(Stored data)
-.-.-

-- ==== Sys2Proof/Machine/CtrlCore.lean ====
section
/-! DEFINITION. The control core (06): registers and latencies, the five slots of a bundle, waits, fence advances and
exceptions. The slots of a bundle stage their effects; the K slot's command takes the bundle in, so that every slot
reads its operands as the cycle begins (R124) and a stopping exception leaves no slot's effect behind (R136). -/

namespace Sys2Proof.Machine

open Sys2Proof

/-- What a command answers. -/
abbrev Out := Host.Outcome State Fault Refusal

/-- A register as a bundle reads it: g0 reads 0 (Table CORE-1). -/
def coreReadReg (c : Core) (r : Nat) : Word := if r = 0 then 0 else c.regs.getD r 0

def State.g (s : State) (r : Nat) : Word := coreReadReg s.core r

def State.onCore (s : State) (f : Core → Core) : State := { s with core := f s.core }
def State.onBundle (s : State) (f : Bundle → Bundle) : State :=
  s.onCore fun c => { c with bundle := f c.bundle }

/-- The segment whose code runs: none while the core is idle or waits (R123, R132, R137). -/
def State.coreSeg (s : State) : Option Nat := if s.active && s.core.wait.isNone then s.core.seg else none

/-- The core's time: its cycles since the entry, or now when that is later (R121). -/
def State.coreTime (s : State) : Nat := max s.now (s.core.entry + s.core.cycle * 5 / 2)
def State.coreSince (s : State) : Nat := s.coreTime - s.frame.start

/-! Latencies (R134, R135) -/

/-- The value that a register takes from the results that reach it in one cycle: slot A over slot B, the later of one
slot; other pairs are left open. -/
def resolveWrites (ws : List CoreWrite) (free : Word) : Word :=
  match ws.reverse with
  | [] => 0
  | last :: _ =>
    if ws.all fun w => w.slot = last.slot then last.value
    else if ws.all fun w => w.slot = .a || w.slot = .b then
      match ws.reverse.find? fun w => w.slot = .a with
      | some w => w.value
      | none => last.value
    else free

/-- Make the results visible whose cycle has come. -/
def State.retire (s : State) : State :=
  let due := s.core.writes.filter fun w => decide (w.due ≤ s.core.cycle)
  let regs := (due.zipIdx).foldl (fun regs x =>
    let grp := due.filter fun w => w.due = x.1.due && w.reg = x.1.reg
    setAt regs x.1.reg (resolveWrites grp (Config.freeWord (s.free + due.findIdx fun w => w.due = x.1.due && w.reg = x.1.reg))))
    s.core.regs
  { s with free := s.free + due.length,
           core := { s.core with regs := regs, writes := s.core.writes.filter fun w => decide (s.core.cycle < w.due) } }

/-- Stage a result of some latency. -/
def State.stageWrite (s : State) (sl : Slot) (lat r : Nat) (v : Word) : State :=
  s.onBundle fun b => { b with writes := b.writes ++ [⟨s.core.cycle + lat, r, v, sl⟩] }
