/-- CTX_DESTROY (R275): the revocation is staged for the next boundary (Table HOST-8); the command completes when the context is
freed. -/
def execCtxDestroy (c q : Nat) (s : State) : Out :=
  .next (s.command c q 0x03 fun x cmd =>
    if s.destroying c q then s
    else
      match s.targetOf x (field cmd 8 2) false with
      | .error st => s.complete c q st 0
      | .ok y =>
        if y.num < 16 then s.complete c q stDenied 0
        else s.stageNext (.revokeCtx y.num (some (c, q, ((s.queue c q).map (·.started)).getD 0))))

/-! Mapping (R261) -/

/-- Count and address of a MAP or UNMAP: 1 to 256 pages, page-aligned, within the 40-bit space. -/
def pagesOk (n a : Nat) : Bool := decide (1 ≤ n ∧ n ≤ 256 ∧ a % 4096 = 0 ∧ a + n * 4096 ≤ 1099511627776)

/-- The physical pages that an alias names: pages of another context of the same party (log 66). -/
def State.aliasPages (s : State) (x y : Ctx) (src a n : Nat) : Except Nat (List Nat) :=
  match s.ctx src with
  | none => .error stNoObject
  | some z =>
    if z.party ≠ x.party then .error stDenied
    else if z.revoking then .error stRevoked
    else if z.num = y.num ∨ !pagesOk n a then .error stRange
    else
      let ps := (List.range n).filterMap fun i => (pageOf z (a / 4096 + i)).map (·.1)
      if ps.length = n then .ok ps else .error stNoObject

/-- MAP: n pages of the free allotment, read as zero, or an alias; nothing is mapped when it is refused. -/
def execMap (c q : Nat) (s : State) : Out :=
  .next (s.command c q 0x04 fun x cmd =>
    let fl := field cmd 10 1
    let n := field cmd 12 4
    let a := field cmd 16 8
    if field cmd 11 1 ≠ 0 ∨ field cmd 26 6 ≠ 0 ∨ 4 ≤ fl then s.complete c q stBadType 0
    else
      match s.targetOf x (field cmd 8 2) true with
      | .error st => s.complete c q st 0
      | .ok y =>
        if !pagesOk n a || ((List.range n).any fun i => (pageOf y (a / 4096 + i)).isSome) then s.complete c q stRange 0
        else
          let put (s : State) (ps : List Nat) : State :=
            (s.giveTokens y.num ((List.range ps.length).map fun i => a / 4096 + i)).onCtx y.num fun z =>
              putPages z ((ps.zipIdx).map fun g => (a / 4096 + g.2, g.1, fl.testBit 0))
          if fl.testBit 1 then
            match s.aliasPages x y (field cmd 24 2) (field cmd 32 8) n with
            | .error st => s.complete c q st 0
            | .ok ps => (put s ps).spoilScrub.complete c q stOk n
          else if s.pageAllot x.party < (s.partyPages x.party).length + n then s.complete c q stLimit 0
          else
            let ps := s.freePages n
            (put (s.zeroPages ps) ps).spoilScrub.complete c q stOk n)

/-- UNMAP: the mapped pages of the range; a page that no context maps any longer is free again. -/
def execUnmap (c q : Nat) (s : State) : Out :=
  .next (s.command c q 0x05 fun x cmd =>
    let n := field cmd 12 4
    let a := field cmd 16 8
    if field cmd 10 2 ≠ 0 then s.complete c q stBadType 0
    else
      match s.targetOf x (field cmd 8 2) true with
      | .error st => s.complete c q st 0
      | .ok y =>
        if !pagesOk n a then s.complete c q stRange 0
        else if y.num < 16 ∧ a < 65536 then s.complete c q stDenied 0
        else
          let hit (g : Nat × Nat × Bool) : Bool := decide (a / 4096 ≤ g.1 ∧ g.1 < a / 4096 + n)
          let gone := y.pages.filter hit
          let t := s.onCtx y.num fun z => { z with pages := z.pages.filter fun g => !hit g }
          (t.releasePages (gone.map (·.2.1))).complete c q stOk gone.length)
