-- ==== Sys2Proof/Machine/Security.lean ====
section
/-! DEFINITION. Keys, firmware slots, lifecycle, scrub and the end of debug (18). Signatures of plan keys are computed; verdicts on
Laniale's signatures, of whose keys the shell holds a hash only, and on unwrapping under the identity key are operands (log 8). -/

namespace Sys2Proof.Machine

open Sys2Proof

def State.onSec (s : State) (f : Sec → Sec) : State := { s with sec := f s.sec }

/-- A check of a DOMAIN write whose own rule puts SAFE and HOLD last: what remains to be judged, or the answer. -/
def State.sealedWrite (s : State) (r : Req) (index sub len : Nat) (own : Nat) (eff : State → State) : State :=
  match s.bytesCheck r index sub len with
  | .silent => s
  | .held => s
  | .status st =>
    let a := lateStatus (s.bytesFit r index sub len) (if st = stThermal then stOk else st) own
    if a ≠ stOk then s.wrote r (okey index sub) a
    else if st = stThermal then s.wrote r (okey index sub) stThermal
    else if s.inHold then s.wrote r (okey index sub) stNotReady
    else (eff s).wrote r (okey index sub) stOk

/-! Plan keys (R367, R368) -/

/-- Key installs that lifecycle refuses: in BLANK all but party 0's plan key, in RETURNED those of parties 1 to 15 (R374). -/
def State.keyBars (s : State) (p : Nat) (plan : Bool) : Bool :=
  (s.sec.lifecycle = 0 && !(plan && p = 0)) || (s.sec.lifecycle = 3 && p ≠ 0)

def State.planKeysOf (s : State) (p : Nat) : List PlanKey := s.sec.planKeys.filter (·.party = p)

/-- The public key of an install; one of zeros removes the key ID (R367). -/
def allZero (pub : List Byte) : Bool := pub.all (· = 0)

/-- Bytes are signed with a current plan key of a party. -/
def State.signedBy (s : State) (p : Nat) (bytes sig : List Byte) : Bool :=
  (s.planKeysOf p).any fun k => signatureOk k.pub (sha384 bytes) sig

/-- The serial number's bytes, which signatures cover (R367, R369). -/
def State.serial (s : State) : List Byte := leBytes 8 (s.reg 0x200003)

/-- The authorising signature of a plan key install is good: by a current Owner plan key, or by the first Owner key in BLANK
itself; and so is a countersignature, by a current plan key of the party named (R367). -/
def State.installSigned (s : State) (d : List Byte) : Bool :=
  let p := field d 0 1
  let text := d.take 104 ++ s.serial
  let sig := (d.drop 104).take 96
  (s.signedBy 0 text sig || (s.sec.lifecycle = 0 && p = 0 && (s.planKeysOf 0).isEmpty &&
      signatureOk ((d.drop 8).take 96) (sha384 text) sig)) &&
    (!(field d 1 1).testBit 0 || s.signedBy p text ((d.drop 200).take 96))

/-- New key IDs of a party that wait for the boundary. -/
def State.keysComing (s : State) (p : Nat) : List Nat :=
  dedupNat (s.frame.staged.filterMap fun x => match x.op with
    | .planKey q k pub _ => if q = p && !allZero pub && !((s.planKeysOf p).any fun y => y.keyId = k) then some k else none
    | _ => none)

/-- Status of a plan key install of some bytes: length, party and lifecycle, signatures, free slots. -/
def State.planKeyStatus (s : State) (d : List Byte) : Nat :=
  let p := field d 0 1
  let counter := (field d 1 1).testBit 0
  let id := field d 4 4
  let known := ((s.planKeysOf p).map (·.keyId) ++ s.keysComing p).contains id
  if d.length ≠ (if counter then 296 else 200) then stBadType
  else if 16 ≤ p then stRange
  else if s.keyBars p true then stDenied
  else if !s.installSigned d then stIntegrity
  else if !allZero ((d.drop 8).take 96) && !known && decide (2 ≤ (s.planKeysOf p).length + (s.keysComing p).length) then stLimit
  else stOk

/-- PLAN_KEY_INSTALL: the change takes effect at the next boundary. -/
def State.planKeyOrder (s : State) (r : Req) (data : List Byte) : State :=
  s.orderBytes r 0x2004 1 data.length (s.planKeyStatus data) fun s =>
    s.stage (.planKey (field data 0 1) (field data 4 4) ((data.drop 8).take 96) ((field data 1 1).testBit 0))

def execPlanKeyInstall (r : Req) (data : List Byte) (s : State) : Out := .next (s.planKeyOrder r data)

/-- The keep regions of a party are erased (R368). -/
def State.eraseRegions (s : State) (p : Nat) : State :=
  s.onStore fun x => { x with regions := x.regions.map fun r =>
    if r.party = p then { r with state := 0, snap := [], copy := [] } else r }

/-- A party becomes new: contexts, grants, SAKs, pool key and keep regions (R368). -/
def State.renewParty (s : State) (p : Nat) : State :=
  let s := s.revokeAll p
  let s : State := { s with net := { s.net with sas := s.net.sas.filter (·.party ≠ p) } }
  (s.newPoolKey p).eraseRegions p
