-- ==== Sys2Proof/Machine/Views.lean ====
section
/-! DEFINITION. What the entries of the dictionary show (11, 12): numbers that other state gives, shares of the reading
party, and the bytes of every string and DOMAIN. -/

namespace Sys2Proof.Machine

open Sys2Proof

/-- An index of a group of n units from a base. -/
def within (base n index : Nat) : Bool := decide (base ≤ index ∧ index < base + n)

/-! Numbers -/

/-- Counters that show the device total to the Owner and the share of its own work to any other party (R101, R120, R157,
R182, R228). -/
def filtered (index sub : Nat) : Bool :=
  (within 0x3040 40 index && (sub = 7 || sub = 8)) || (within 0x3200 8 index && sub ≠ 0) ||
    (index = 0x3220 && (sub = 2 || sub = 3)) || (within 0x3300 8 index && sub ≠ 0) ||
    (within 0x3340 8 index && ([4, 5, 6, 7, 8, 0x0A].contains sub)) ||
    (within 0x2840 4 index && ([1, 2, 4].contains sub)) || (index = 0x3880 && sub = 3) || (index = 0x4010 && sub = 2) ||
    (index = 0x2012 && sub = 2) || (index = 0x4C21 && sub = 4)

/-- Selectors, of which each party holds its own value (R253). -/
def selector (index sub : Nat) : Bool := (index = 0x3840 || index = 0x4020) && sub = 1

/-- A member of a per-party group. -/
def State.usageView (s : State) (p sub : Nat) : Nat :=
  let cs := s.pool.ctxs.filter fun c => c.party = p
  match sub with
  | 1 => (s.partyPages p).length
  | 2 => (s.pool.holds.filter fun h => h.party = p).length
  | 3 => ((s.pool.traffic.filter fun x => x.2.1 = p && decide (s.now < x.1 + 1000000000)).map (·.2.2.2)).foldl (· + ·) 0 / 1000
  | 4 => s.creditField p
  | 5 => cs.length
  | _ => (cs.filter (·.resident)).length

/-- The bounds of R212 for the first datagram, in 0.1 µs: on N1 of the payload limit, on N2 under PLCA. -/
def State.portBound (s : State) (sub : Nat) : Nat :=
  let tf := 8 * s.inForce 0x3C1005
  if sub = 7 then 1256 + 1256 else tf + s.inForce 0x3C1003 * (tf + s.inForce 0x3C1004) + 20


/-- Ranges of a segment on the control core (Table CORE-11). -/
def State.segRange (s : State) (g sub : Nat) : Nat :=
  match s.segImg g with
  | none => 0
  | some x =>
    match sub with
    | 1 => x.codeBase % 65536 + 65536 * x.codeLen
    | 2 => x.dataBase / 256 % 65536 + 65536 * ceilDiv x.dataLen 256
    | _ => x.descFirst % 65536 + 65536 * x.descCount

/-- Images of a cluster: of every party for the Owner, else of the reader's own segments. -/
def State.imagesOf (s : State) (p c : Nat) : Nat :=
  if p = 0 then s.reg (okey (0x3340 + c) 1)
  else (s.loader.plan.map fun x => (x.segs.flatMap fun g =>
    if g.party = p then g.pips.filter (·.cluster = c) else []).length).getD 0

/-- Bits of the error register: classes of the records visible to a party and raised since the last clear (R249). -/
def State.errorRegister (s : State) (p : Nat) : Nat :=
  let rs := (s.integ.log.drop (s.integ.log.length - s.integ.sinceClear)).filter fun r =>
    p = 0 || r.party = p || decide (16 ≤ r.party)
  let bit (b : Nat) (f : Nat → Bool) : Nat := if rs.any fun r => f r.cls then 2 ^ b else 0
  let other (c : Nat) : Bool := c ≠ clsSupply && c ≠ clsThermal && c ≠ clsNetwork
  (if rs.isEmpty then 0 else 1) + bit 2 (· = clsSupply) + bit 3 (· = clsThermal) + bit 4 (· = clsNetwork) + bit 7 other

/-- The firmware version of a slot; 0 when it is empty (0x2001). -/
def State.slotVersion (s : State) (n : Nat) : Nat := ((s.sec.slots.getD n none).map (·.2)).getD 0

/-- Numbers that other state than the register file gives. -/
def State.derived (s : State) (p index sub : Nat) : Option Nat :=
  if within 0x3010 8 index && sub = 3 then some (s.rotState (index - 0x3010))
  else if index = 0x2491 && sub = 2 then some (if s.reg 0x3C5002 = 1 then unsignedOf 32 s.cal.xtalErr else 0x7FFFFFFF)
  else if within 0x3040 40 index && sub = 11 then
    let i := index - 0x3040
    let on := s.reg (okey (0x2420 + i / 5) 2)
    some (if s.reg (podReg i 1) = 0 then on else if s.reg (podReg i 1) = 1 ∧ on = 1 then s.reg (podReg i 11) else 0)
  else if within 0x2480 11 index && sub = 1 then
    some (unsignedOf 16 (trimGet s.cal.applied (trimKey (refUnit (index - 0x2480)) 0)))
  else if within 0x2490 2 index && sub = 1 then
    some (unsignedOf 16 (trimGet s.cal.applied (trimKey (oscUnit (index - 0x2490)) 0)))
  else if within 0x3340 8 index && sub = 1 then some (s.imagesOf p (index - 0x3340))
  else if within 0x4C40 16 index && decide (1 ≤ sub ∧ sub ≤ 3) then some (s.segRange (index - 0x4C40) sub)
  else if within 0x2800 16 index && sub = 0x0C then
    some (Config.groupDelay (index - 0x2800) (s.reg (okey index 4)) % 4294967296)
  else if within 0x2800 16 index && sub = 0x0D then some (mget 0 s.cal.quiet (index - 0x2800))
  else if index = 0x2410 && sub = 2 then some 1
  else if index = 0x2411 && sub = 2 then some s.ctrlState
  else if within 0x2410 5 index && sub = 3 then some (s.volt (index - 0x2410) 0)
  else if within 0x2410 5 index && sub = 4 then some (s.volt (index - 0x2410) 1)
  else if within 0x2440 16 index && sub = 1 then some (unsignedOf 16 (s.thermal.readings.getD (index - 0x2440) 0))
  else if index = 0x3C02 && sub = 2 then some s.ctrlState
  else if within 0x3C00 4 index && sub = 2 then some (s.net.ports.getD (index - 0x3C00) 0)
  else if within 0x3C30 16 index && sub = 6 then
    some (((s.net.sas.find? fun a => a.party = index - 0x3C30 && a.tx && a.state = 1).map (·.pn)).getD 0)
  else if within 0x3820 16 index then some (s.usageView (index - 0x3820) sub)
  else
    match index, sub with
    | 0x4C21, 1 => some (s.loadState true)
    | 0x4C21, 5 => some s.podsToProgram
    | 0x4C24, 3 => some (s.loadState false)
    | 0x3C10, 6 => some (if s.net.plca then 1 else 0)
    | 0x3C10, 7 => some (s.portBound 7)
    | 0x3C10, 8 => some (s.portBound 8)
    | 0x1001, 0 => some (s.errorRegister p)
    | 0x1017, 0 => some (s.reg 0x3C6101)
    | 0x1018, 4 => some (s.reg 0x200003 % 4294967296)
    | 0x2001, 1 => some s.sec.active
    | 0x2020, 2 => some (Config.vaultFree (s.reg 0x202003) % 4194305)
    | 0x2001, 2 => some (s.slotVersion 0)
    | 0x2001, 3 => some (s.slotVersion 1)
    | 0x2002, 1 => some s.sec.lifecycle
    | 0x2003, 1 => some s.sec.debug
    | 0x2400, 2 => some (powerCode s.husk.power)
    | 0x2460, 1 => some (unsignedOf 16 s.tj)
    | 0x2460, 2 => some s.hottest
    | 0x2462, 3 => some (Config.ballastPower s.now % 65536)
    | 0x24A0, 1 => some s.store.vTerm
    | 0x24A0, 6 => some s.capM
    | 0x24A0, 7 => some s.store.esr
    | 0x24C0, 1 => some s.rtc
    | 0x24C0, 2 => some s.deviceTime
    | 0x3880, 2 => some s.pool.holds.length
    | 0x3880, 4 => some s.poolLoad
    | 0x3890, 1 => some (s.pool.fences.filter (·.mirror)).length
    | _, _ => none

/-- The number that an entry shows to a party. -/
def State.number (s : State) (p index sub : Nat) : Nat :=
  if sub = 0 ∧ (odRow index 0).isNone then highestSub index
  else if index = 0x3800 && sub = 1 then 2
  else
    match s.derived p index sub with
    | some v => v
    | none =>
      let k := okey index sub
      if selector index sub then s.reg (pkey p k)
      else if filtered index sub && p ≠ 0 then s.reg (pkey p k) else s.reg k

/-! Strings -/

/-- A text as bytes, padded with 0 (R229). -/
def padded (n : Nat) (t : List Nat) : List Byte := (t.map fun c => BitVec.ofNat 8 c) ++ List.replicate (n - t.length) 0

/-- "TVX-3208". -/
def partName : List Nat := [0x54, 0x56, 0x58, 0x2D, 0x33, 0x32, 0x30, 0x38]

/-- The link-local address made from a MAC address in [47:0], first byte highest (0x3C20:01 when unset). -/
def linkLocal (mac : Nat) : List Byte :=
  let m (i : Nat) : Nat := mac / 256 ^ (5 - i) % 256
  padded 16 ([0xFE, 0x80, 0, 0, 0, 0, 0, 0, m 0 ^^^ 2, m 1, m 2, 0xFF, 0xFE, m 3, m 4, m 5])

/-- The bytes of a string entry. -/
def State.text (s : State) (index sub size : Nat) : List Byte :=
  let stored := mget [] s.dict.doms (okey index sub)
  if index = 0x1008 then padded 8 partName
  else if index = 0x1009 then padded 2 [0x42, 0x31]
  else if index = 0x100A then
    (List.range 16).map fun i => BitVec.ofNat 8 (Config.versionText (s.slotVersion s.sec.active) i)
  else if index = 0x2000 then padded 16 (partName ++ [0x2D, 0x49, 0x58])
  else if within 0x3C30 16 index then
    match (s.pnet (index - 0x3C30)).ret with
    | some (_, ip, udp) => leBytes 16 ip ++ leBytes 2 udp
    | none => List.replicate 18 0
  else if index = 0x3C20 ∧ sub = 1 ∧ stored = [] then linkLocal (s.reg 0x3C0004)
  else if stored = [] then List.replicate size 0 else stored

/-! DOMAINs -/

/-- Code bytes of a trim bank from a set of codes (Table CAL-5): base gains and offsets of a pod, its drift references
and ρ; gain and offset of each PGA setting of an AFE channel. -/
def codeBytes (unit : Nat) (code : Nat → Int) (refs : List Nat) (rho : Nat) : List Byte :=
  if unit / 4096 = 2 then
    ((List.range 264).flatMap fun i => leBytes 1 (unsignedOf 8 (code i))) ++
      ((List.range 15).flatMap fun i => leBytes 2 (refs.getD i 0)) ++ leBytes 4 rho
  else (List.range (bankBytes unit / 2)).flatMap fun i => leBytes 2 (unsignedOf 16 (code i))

-.-.-

TASK DIRECTIONS ▸
Nothing but the lines above from the one containing "some latency. -/" through the one containing "s.onBundle fun b" should appear in the answer, each repeated exactly.

OUTPUT OF THE EXERCISE ▸
/-- Stage a result of some latency. -/
def State.stageWrite (s : State) (sl : Slot) (lat r : Nat) (v : Word) : State :=
  s.onBundle fun b => { b with writes := b.writes ++ [⟨s.core.cycle + lat, r, v, sl⟩] }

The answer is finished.